How Big Was Mamma Mia?
In its 2008 theatrical run, Mamma Mia grossed a staggering $584.48 million worldwide, only $144.54 million of that coming from North American moviegoers. This feature was buoyed not just by the original stage musical’s enormously popular reputation, but also by the band ABBA’s tremendous pop culture influence. This musical group’s tunes were the basis for the Mamma Mia soundtrack, after all. Watching this Meryl Streep feature on the big screen wasn’t just a dose of nostalgia for musical theatre geeks, it also offered ABBA fans a chance to bop their heads to familiar tunes.
Even considering that reality, it’s still staggering to consider just how big Mamma Mia was globally back in 2008. Among all 2008 features, it came in eighth worldwide that year. Its significant $439.9 million international haul was the third biggest overseas gross for any movie that year, beating out the likes of Iron Man, Quantum of Solace, and Kung Fu Panda. Heck, its international gross alone surpassed the worldwide grosses of 2008 titles like The Mummy: Tomb of the Dragon Emperor and Twilight.
As for other past musical movies, Mamma Mia was the first time in history up to that point that a live-action musical cleared $400 (let alone $500) million worldwide. It dethroned Grease’s $387.4 million global haul from 1978 for the honor of biggest live-action musical movie worldwide circa 2008. Mamma Mia also left 2002’s Chicago’s (which kickstarted the modern musical movie renaissance) $306.7 million global gross in the dust, though that Best Picture winner bested Mamma Mia at the domestic box office.

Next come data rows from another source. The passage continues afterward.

/-- The rows with a smaller last byte, those with the same one before row `r`, and row `r` itself have predecessors not
above that of row `r`. -/
theorem nextRow_lt_countP_rotWord_le {block : List Byte} {r i : Nat} (hr : (sortRotations block)[r]? = some i) :
    nextRow (lastColumn block) r <
      ((sortRotations block).map (rotWord block)).countP fun a => decide (a ≤ rotWord block (predIndex block i)) := by
  have hi := mem_sortRotations.1 (List.mem_of_getElem? hr)
  obtain ⟨A, B, hrows, htake, hA, hB⟩ := sortRotations_split hr
  have hless : ∀ j < block.length, decide ((lastByte block j).toNat < (lastByte block i).toNat) = true →
      decide (rotWord block (predIndex block j) ≤ rotWord block (predIndex block i)) = true := fun j hj hlt =>
    decide_eq_true (rotWord_pred_lt_of_lastByte_lt hi hj (of_decide_eq_true hlt)).le
  have hbefore : (A.countP fun j => decide ((lastByte block j).toNat < (lastByte block i).toNat)) +
        (A.countP fun j => decide (lastByte block j = lastByte block i)) ≤
      A.countP fun j => decide (rotWord block (predIndex block j) ≤ rotWord block (predIndex block i)) :=
    countP_add_countP_le (fun j hj => hless j (hA j hj).1)
      (fun j hj heq => decide_eq_true (rotWord_pred_le_of_le hi (hA j hj).1 (of_decide_eq_true heq) (hA j hj).2))
      fun j _ heq => decide_eq_false (by rw [of_decide_eq_true heq]; exact lt_irrefl _)
  have hbehind : (B.countP fun j => decide ((lastByte block j).toNat < (lastByte block i).toNat)) ≤
      B.countP fun j => decide (rotWord block (predIndex block j) ≤ rotWord block (predIndex block i)) :=
    List.countP_mono_left fun j hj => hless j (hB j hj).1
  rw [countP_map_rotWord, nextRow_lastColumn hr, htake, hrows, List.countP_append, List.countP_append,
    List.countP_cons_of_neg (by simp), List.countP_cons_of_pos (by simp)]
  omega

/-- The LF step goes to a row that holds the rotation before the row's own. -/
theorem getElem?_nextRow {block : List Byte} {r i : Nat} (hr : (sortRotations block)[r]? = some i) :
    ∃ j, (sortRotations block)[nextRow (lastColumn block) r]? = some j ∧
      rotation block j = rotation block (predIndex block i) := by
  have hword := getElem?_of_countP (List.pairwise_map.2 (sortRotations_pairwise_rotWord_le block))
    (by convert countP_rotWord_lt_le_nextRow hr) (by convert nextRow_lt_countP_rotWord_le hr)
  rw [List.getElem?_map, Option.map_eq_some_iff] at hword
  obtain ⟨j, hj, hrot⟩ := hword
  exact ⟨j, hj, List.map_injective_iff.2 BitVec.toNat_injective hrot⟩

/-- From a row, `k` steps give the last `k` bytes of its rotation. -/
theorem inverseWalk_lastColumn {block : List Byte} {k r i : Nat} (hk : k ≤ block.length)
    (hr : (sortRotations block)[r]? = some i) :
    inverseWalk (lastColumn block) k r = (rotation block i).drop (block.length - k) := by
  induction k generalizing r i with
  | zero => rw [inverseWalk, List.drop_eq_nil_of_le (by simp)]
  | succ k ih =>
    have hi : i < block.length := mem_sortRotations.1 (List.mem_of_getElem? hr)
    have hbyte : (lastColumn block).getD r 0 = lastByte block i := by
      simp [lastColumn, List.getD_eq_getElem?_getD, hr]
    obtain ⟨j, hj, hrot⟩ := getElem?_nextRow hr
    obtain ⟨u, hlen, hsplit, hpred⟩ := exists_rotation_split hi
    rw [inverseWalk_succ, ih (by omega) hj, hrot, hpred, hbyte, hsplit,
      show block.length - k = block.length - (k + 1) + 1 by omega, List.drop_succ_cons,
      List.drop_append_of_le_length (by omega)]

/-- Settles O25: the origin's row holds rotation 0, the block. -/
theorem inverseRecoversBlock : Obligations.InverseRecoversBlock := by
  intro block hne
  have horigin := sortRotations_originIndex (List.length_pos_of_ne_nil hne)
  rw [inverseBwt, lastColumn_length, inverseWalk_lastColumn le_rfl horigin, Nat.sub_self, List.drop_zero,
    Machine.rotation, List.drop_zero, List.take_zero, List.append_nil]

end Sys2Proof.Proofs
end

The box office achievements didn’t end there. Mamma Mia narrowly bested Titanic to become the biggest movie of all-time circa 2008 in the United Kingdom. It also remained the highest-grossing feature helmed by a woman until 2017’s Wonder Woman. Not only did Mamma Mia shatter box office records, but it secured achievements that would take years to topple. That includes its global box office feats in the world of live-action musicals. That particular record can’t help but inspire one question: why did it take so long for Mamma Mia to get dethroned in this subgenre?
How Mamma Mia Held Its Box Office Crown for So Long
Immediately after Mamma Mia, Hollywood and other film industries didn’t necessarily give up on live-action movie musicals. However, they went into a brief box office slump as titles like Nine and Burlesque flopped at the box office. Save for the occasional hit like Les Miserables, Hollywood wouldn’t launch another super lucrative live-action musical until 2016’s La La Land. Mamma Mia might’ve relinquished its crown a lot sooner if the film industry produced new live-action musicals as regularly as it churns out, say, superhero films or musician biopics.

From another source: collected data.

-- ==== Sys2Proof/Machine/RemainingLength.lean ====
section
/-! DEFINITION. The remaining-length decoder, lax and strict, and encoder (R120 to R122, 41_remaining_length.md), and their meanings. -/

namespace Sys2Proof.Machine

/-- The loop variables of `RL_DEC` (R120). -/
structure RlState where
  cur : Nat
  acc : Nat
  mult : Nat
  count : Nat
deriving DecidableEq, Repr

/-- The variables after the byte at the cursor has been read (R120): the low 7 bits times `mult` are added. -/
def rlNext (buf : Bytes) (st : RlState) : RlState where
  cur := st.cur + 1
  acc := st.acc + (extractBits (byteAt buf st.cur) 6 0).toNat * st.mult
  mult := st.mult * 128
  count := st.count + 1

/-- The loop of `RL_DEC` with the passes that are left: it stops at a byte with bit 7 clear, or after the
4th byte, where strict mode raises (R120, R121). No 5th byte is read. -/
def rlLoop (buf : Bytes) (lim start : Nat) (strict : Bool) : Nat → RlState → Except Err RlState
  | 0, st => .ok st
  | passes + 1, st =>
    if lim - st.cur < 1 then .error ⟨.truncatedInput, start⟩
    else if flagAt (byteAt buf st.cur) 7 = false then .ok (rlNext buf st)
    else if passes = 0 then
      if strict then .error ⟨.malformedRemainingLength, start⟩ else .ok (rlNext buf st)
    else rlLoop buf lim start strict passes (rlNext buf st)

/-- `RL_DEC(IB, cur, lim, strict)` (R120): at most 4 passes. -/
def rlDec (buf : Bytes) (cur lim : Nat) (strict : Bool) : Except Err RlState :=
  rlLoop buf lim cur strict 4 ⟨cur, 0, 1, 0⟩

/-- The emission loop of `RL_ENC` (R122), with the passes that are left after this one. -/
def rlDigits : Nat → Nat → Bytes
  | passes, x =>
    if x / 128 > 0 then
      match passes with
      | 0 => []
      | p + 1 => BitVec.ofNat 8 (x % 128 + 128) :: rlDigits p (x / 128)
    else [BitVec.ofNat 8 (x % 128)]

/-- `RL_ENC(x)` (R122): 1 to 4 bytes, an operand above `RL_MAX` raises. -/
def rlEnc (x : Nat) : Except EncStop Bytes :=
  if x > rlMax then .error (.raise .lengthOutOfRange) else .ok (rlDigits 3 x)

/-- The working state after `RL_DEC`: the loop variables, and the value returned. -/
def Work.withRl (w : Work) (st : RlState) : Work :=
  { w with cur := st.cur, acc := st.acc, mult := st.mult, count := st.count, result := .length st.acc }

/-- `RL_DEC` (R120) at the cursor, strict as `CFG.RL_STRICT` says. -/
def execRlDec (s : State) : Host.Outcome State Fault Refusal :=
  s.decStep s.working.lim fun buf w => do
    let st ← rlDec buf w.cur w.lim s.strict
    return w.withRl st

/-- `RL_DEC_STRICT`: `RL_DEC` with `RL_STRICT` = 1 (R121). -/
def execRlDecStrict (s : State) : Host.Outcome State Fault Refusal :=
  s.decStep s.working.lim fun buf w => do
    let st ← rlDec buf w.cur w.lim true
    return w.withRl st

/-- `RL_ENC` (R122): the field is appended to the image. -/
def execRlEnc (x : Nat) (s : State) : Host.Outcome State Fault Refusal :=
  s.encStep fun _ w => do
    let b ← rlEnc x
    return { w with image := w.image ++ b }

end Sys2Proof.Machine
end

That dearth of new live-action movie musicals also included Disney’s original stable of live-action remakes of animated movies largely eschewing showtunes. Maleficent, Alice in Wonderland, and The Jungle Book referenced (or even had characters briefly croon) recognizable ditties, but they were not musicals. Even 2015’s Cinderella didn’t qualify as a live-action musical. The moment the Mouse House began pumping out live-action musicals like Beauty and the Beast where flesh-and-blood people belted out beloved Disney tunes, Mamma Mia’s box office record was history.

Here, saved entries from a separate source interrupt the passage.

-- ==== Sys2Proof/Certificates/Slice0/Obligations.lean ====
section
/-! DEFINITION. The statements for the provers. Each docstring names the rules of spec/ it formalises. -/

open Sys2Proof Sys2Proof.Machine

/-! ### Instruction words -/

/-- Every well-formed instruction that has a bit pattern is read back from the byte the encoder gives it, at the
port where the block finds it (R73, R80, R85, R130), for every lawful type-code table. -/
def Obligations.DecodeOfEncodeIsTheInstruction : Prop :=
  ∀ (tc : List Tag) (i : Instr) (p : Port) (b : Byte),
    typeCodeWf tc = true → i.wellFormed = true → encodeAt tc i = some (p, b) → decodeAt tc p b = .ok i

/-- A byte that decodes at a port is the byte the encoder gives its instruction: no bit of an encoding is dropped. The
two invalid type codes are encoded at `inputByte` only, though the type register can hold them too (R202). -/
def Obligations.EncodeOfDecodeIsTheByte : Prop :=
  ∀ (tc : List Tag) (p : Port) (b : Byte) (i : Instr), typeCodeWf tc = true → decodeAt tc p b = .ok i →
    i.wellFormed = true ∧
    ∃ q, encodeAt tc i = some (q, b) ∧ (q = p ∨ (p = .typeReg ∧ ((∃ h, i = .invalidType0 h) ∨ ∃ h, i = .invalidType15 h)))

/-- Words written out from the encoding tables (R73, R80, R85) decode to the instructions they stand for; `1D` is the
source's own example (V2). -/
def Obligations.TableWordsDecodeToTheirRows : Prop :=
  decodeAt allTags .inputByte 0x1D = .ok (.bdConnect ⟨true, 2, true⟩) ∧
  decodeAt allTags .inputByte 0x3D = .ok (.bdPublish ⟨true, 2, true⟩) ∧
  decodeAt allTags .inputByte 0x82 = .ok (.bdSubscribe ⟨false, 1, false⟩) ∧
  decodeAt allTags .typeReg 0xE0 = .ok (.beDisconnect ⟨false, 0, false⟩) ∧
  decodeAt allTags .inputByte 0xF6 = .ok (.invalidType15 ⟨false, 3, false⟩) ∧
  decodeAt allTags .inputByte 0x16 = .error .reservedQoS ∧
  decodeAt allTags .cmd 0x01 = .ok .decode ∧ decodeAt allTags .cmd 0x02 = .ok .encode

/-- The header byte as a number, and its round trip in both directions (R133, R73): encoding then decoding gives the
same four values for every tag, dup, retain and legal qos; for every byte with code 1..14 and qos not `11`, re-encoding
the four values gives the byte; 168 bytes are legal, 32 have code 0 or 15, 56 have a legal code and qos bits `11`. -/
def Obligations.HeaderByteRoundTrip : Prop :=
  ∀ tc : List Tag, typeCodeWf tc = true →
    (∀ (t : Tag) (h : Hdr), h.qos ≠ 3 →
      (headerByte (lookupCode tc t) h).toNat
        = (lookupCode tc t).toNat * 16 + h.dup.toNat * 8 + h.qos.toNat * 2 + h.retain.toNat ∧
      lookupTag tc (headerCode (headerByte (lookupCode tc t) h)) = some t ∧ headerFlags (headerByte (lookupCode tc t) h) = h) ∧
    (∀ (b : Byte) (t : Tag), lookupTag tc (headerCode b) = some t → (headerFlags b).qos ≠ 3 →
      headerByte (lookupCode tc t) (headerFlags b) = b) ∧
    ((List.range 256).countP fun n => (lookupTag tc (headerCode (BitVec.ofNat 8 n))).isSome
      && (headerFlags (BitVec.ofNat 8 n)).qos != 3) = 168 ∧
    ((List.range 256).countP fun n => (lookupTag tc (headerCode (BitVec.ofNat 8 n))).isNone) = 32 ∧
    ((List.range 256).countP fun n => (lookupTag tc (headerCode (BitVec.ofNat 8 n))).isSome
      && (headerFlags (BitVec.ofNat 8 n)).qos == 3) = 56

/-- The two lookups are inverse on the 14 tags and the codes 1..14, and undefined at 0 and 15 (R130); the two lookup
operations complete on them with the value returned. -/
def Obligations.TypeCodeLookupsAreInverse : Prop :=
  ∀ s : State, typeCodeWf s.build.typeCode = true →
    (∀ t : Tag, lookupTag s.build.typeCode (lookupCode s.build.typeCode t) = some t ∧
      exec (.codeOf t) s
        = .next { s with work := some { s.working with result := .code (lookupCode s.build.typeCode t) } }) ∧
    (∀ c : BitVec 4, c ≠ 0 → c ≠ 15 → ∃ t : Tag, lookupTag s.build.typeCode c = some t ∧
      lookupCode s.build.typeCode t = c ∧
      exec (.tagOf c) s = .next { s with work := some { s.working with result := .tag t } }) ∧
    lookupTag s.build.typeCode 0 = none ∧ lookupTag s.build.typeCode 15 = none

/-! ### The bit-field extractor, the connect flags and UTF-8 -/

/-- `EXTRACT` (R100) and `INSERT` (R101) complete in every state, with the value the rule gives, and change nothing
but the value returned; extracting a range of an insert gives back the value put there (R101). -/
def Obligations.ExtractAndInsertReturnTheirFields : Prop :=
  ∀ s : State,
    (∀ (b : Byte) (hi lo : Fin 8), lo ≤ hi → ∃ v : Byte,
      exec (.extract b hi lo) s = .next { s with work := some { s.working with result := .byte v } } ∧
      v.toNat = (b.toNat / 2 ^ lo.val) % 2 ^ (hi.val - lo.val + 1)) ∧
    (∀ fs : List BitField, (Instr.insert fs).wellFormed = true → ∃ v : Byte,
      exec (.insert fs) s = .next { s with work := some { s.working with result := .byte v } } ∧
      v.toNat = (fs.map fun f => f.value.toNat * 2 ^ f.lo.val).sum ∧
      ∀ f ∈ fs, extractBits v f.hi.val f.lo.val = f.value)

/-- `CF_DEC` (R140) and `CF_ENC` (R141) complete in every state, each flag at its bit (R78); they are inverse but for
bit 0, which decode ignores and encode writes 0 (R143). -/
def Obligations.ConnectFlagsRoundTrip : Prop :=
  ∀ s : State,
    (∀ f : Byte, ∃ fl : ConnFlags,
      exec (.cfDec f) s = .next { s with work := some { s.working with result := .flags fl } } ∧
      fl.uf = f.getLsbD 7 ∧ fl.pf = f.getLsbD 6 ∧ fl.wr = f.getLsbD 5 ∧ fl.wq.toNat = f.toNat / 8 % 4 ∧
      fl.wf = f.getLsbD 2 ∧ fl.cs = f.getLsbD 1 ∧ (cfEnc fl = f ↔ f.getLsbD 0 = false)) ∧
    (∀ fl : ConnFlags, ∃ f : Byte,
      exec (.cfEnc fl) s = .next { s with work := some { s.working with result := .byte f } } ∧
      f.toNat = fl.uf.toNat * 128 + fl.pf.toNat * 64 + fl.wr.toNat * 32 + fl.wq.toNat * 8 + fl.wf.toNat * 4 + fl.cs.toNat * 2 ∧
      cfDec f = fl)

Still, even all these years later, Mamma Mia remains incredibly formidable as a box office phenomenon. It still stands as the fourth-biggest live-action musical in history (Wonka recently surpassed it), with Mamma Mia even narrowly edging out The Little Mermaid’s $569.6 million worldwide haul from last summer. Hollywood’s still hesitant to produce a deluge of live-action musicals, which has ensured Mamma Mia has a long way to go being bonked out of the ten biggest live-action musical movies in history.
Barring a box office cataclysm, Wicked will push Mamma Mia further down the chart of live-action musical movies at the worldwide box office. However, the incredible financial achievements of Mamma Mia will not fade away into yesteryear like the memories underscoring the “Our Last Summer” or “Honey, Honey” musical numbers. Instead, they’ll be stuck in people’s brains forevermore like the melody of “Dancing Queen.”